Comment above me is stupid

@klaxon there is nothing ‘fresher’ about this. Seems like a student (who is clearly very able having secured two offers) and is genuinely curious.

People like you (who probably actually are freshers) are what ruin this website’s comments section – spamming ‘okay fresher’ to absolutely everything and pretending to be equity partners at K&E.

Anon

If the lateral market dries up completely that would mean we are in a full blown recession and you have just as much change of not being retained by that US firm or sacked as an associate. Even then you could qualify into an area like R&I that is recession proof and would have high lateral demand in a counter-cycle.

(8)(0)

Anonymous

I would go to MC just for the quality of training and the breadth of practice areas – you may find you like an area of law that you would not have had the opportunity to qualify into at a US firm

(4)(2)

Anon

If the lateral market dries up that rather suggests the whole market has dried up – I’m not saying MC is an absolute safe job in that scenario (see ‘08-09) but I would fancy my chances much more there than at a US firm. The US London market has absolutely exploded since the last financial crisis, I would bet decent money they will shed lawyers like crazy when the next one rolls around.

(6)(0)

Ass

There’s really no reason not to train at an MC firm if you can. US firms’ mid level associates are disproportionately MC/SC laterals because they’ve had the best training. As for money – really the only reason to go to a US firm – you have more than enough money as a MC NQ and can always move later.
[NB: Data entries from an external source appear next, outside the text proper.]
-- ==== Sys2Proof/Safety.lean ====
section
/-! DEFINITION. The terms the statements use: the invariant, the frames, the spec's tables of who reads and writes what,
and the conditions under which a step runs an instruction. -/

namespace Sys2Proof.Machine

/-! ## The invariant -/

/-- What holds of every reachable state: PC's bits 15:12 are 0 (10_state.md R23), every call-stack entry is such a PC value
(R35), and memory is in its canonical form (log 14). -/
abbrev State.Inv (s : State) : Prop :=
  s.pc.toNat < 4096 ∧ (∀ j : Fin 16, (s.stack[j.val]'j.isLt).toNat < 4096) ∧ Memory.wf s.font s.mem

/-! ## Frames: `t` is `s` with at most the named parts changed -/

def ChangesOnlyV (s t : State) : Prop := t = { s with v := t.v }
def ChangesOnlyPc (s t : State) : Prop := t = { s with pc := t.pc }
def ChangesOnlyI (s t : State) : Prop := t = { s with i := t.i }
def ChangesOnlyDt (s t : State) : Prop := t = { s with dt := t.dt }
def ChangesOnlySt (s t : State) : Prop := t = { s with st := t.st }
def ChangesOnlyLatch (s t : State) : Prop := t = { s with latch := t.latch }
def ChangesOnlyMem (s t : State) : Prop := t = { s with mem := t.mem }
def ChangesOnlyFb (s t : State) : Prop := t = { s with fb := t.fb }
def ChangesOnlyFbAndV (s t : State) : Prop := t = { s with fb := t.fb, v := t.v }
def ChangesOnlyPcAndStack (s t : State) : Prop := t = { s with pc := t.pc, sp := t.sp, stack := t.stack }

/-- Every byte of memory reads as before. -/
def SameMemory (s t : State) : Prop := ∀ a, t.readByte a = s.readByte a

/-- Every general register but those in `rs` reads as before. -/
def SameRegistersBut (rs : List Reg) (s t : State) : Prop := ∀ r, r ∉ rs → t.getV r = s.getV r

/-! ## What a word decodes to, and what a step runs -/

/-- Every word with the row's fixed nibbles decodes to the row's instruction, its fields read from the word (R74, R70). -/
def DecodesAs (mask value : Word) (ins : Word → Instr) : Prop := ∀ w : Word, w &&& mask = value → decode w = .instr (ins w)

/-- The next transaction is a STEP with these inputs, in FSM state RUN (40_control_flow.md R100, R102). -/
def State.StepsNext (s : State) (given : Option Inputs) : Prop := s.env.nextCommand = .step given ∧ s.latch = none

/-- The next transaction is a STEP that executes `i`. -/
def State.Executes (s : State) (given : Option Inputs) (i : Instr) : Prop :=
  s.StepsNext given ∧ decode s.fetch = .instr i

/-- The words of the UNKNOWN space (the table of 30_encoding.md R76), as numbers. -/
def InUnknownSpace (w : Nat) : Prop :=
  (w / 4096 = 0x0 ∧ w ≠ 0x00E0 ∧ w ≠ 0x00EE) ∨
  (w / 4096 = 0x5 ∧ w % 16 ≠ 0) ∨
  (w / 4096 = 0x8 ∧ w % 16 ∈ [0x8, 0x9, 0xA, 0xB, 0xC, 0xD, 0xF]) ∨
  (w / 4096 = 0x9 ∧ w % 16 ≠ 0) ∨
  (w / 4096 = 0xE ∧ w % 256 ∉ [0x9E, 0xA1]) ∨
  (w / 4096 = 0xF ∧ w % 256 ∉ [0x07, 0x0A, 0x15, 0x18, 0x1E, 0x29, 0x33, 0x55, 0x65])

/-! ## The spec's tables of who reads and writes what -/

/-- Column "writes V" of 10_state.md R22: the registers a STEP of the instruction may write. -/
def writesV : Instr → Reg → Bool
  | .ldVxKK x _, r | .addVxKK x _, r | .rnd x _, r | .ldVxDT x, r | .ldVxVy x _, r | .or x _, r | .and x _, r
  | .xor x _, r => r == x
  | .addVxVy x _, r | .sub x _, r | .subn x _, r | .shr x _, r | .shl x _, r => r == x || r == regF
  | .drw _ _ _, r => r == regF
  | .ldVxMem x, r => decide (r.toNat ≤ x.toNat)
  | .cls, _ | .ret, _ | .jp _, _ | .call _, _ | .seVxKK _ _, _ | .sneVxKK _ _, _ | .seVxVy _ _, _ | .sneVxVy _ _, _
  | .ldI _, _ | .jpV0 _, _ | .skp _, _ | .sknp _, _ | .ldVxK _, _ | .ldDTVx _, _ | .ldSTVx _, _ | .addIVx _, _
  | .ldFVx _, _ | .ldBVx _, _ | .ldMemVx _, _ => false

/-- Column "reads V" of 10_state.md R22: the registers a STEP of the instruction reads. SHR and SHL do not read Vy. -/
def readsV : Instr → Reg → Bool
  | .seVxKK x _, r | .sneVxKK x _, r | .skp x, r | .sknp x, r | .ldDTVx x, r | .ldSTVx x, r | .addIVx x, r | .ldFVx x, r
  | .ldBVx x, r | .addVxKK x _, r | .shr x _, r | .shl x _, r => r == x
  | .ldVxVy _ y, r => r == y
  | .seVxVy x y, r | .sneVxVy x y, r | .or x y, r | .and x y, r | .xor x y, r | .addVxVy x y, r | .sub x y, r
  | .subn x y, r | .drw x y _, r => r == x || r == y
  | .jpV0 _, r => r == 0x0#4
  | .ldMemVx x, r => decide (r.toNat ≤ x.toNat)
  | .cls, _ | .ret, _ | .jp _, _ | .call _, _ | .ldVxKK _ _, _ | .ldI _, _ | .rnd _ _, _ | .ldVxDT _, _ | .ldVxK _, _
  | .ldVxMem _, _ => false

/-- The registers of 10_state.md R35 beside V, memory (20_memory.md R53) and the framebuffer (10_state.md R33). -/
inductive Component where
  | pc | i | sp | stack | dt | st | latch | fb | mem
deriving DecidableEq, Repr

/-- Column "written by" of 10_state.md R35, memory by 20_memory.md R53 and FB by R33: what the instruction's own effect,
after the advance of PC, may write. -/
def mayWrite : Instr → Component → Bool
  | .jp _, c | .jpV0 _, c | .seVxKK _ _, c | .sneVxKK _ _, c | .seVxVy _ _, c | .sneVxVy _ _, c | .skp _, c
  | .sknp _, c => c == .pc
  | .call _, c => c == .pc || c == .sp || c == .stack
  | .ret, c => c == .pc || c == .sp
  | .ldI _, c | .addIVx _, c | .ldFVx _, c => c == .i
  | .ldDTVx _, c => c == .dt
  | .ldSTVx _, c => c == .st
  | .ldVxK _, c => c == .latch
  | .cls, c | .drw _ _ _, c => c == .fb
  | .ldBVx _, c | .ldMemVx _, c => c == .mem
  | .ldVxKK _ _, _ | .addVxKK _ _, _ | .ldVxVy _ _, _ | .or _ _, _ | .and _ _, _ | .xor _ _, _ | .addVxVy _ _, _
  | .sub _ _, _ | .shr _ _, _ | .subn _ _, _ | .shl _ _, _ | .rnd _ _, _ | .ldVxDT _, _ | .ldVxMem _, _ => false

/-- The component is the same in both states; memory and the framebuffer through their reads. -/
def Unchanged (s t : State) : Component → Prop
  | .pc => t.pc = s.pc
  | .i => t.i = s.i
  | .sp => t.sp = s.sp
  | .stack => t.stack = s.stack
  | .dt => t.dt = s.dt
  | .st => t.st = s.st
  | .latch => t.latch = s.latch
  | .fb => ∀ c r, cellAt t.fb c r = cellAt s.fb c r
  | .mem => SameMemory s t

/-! ## The sprite of DRW (43_display.md R181) -/

/-- Some lit bit of the `n`-row sprite `sprite`, drawn at (x0, y0), falls on cell (c, r): columns wrap modulo 64 and rows
modulo 32, and column `col` takes bit 7 - col (92 D10). -/
def SpriteCovers (x0 y0 : Byte) (sprite : Nat → Byte) (n c r : Nat) : Prop :=
  ∃ row < n, ∃ col < 8, c = (x0.toNat + col) % 64 ∧ r = (y0.toNat + row) % 32 ∧ (sprite row).getLsbD (7 - col) = true

/-- The sprite DRW Vx, Vy, n draws from `s`, row `row` at EA(row). -/
def State.DrawCovers (s : State) (x y : Reg) (n : Nibble) (c r : Nat) : Prop :=
  SpriteCovers (s.getV x) (s.getV y) (fun row => s.readByte (s.effectiveAddress row)) n.toNat c r

/-! ## The control FSM (40_control_flow.md R102) -/

/-- The FSM state after a command, as the table of R102 gives it; `ran` is the instruction a STEP in RUN executed. -/
def nextLatch (before : Option Reg) (c : Command) (ran : Option Instr) : Option Reg :=
  match c, before, ran with
  | .step _, none, some (.ldVxK x) => some x
  | .step _, latch, _ => latch
  | .key _, _, _ => none
  | .tick, latch, _ => latch
  | .load _, latch, _ => latch
  | .reset, _, _ => none

/-- The instruction that a STEP from `s` executes, if it executes one. -/
def State.instrAtPc (s : State) : Option Instr :=
  match decode s.fetch with
  | .instr i => some i
  | .unknown _ => none

/-- k TICK commands in a row (44_keys_timers.md R205). -/
def ticks : Nat → State → State
  | 0, s => s
  | k + 1, s => (ticks k s).tickCommand

end Sys2Proof.Machine
end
It’s much like university – you wouldn’t go to Hull over Oxford just because Hull gave you a scholarship. So why would you get yourself sub standard training in the profession you want to do for the rest of your life just for a bit more money in your early twenties?

(2)(1)

Random passer by

What a rubbish analogy. So the US firm offering the full scholarship is Hull then?

I think a better analogy would be if a kid was looking to qualify as a solicitor in London and had to choose between a BA from Harvard/Yale on full scholarship (US firm) or a BA in Law from Oxford (UK Magic Circle). Both equally prestigious and will get you where you need to get to. However one will be more comfortable for a British born and raised youngster and will better prepare you for the role after 3 years, but the other could be life changing and will expose you to things at high level that you otherwise may not experience. Even that doesn’t sit perfectly but probably more accurate than your rubbish.

(4)(3)

Sensible

It’s one of those lazy stereotypes that’s MC has amazing training and US firms are just full of cowboys flying by the seat of their pants and shouting about “learning on the job”.

It’s a relic of the time when even the biggest US firms had only 50-100 people in London, whereas now K&E has over 400 and I expect LW has more than that.

For the firms you listed, I wouldn’t put Skadden in the same bracket as K&E, LW and Weil. Skadden’s London strategy hasn’t succeeded over the last 15 years and their reliance on Russian clients is obviously not a winner for the foreseeable future.

If you think you want to be a transactional lawyer working in PE, finance, restructuring or funds, you’re likely better off at a US firm. If you want to be a litigator or advisory lawyer, MC is probably still a better bet.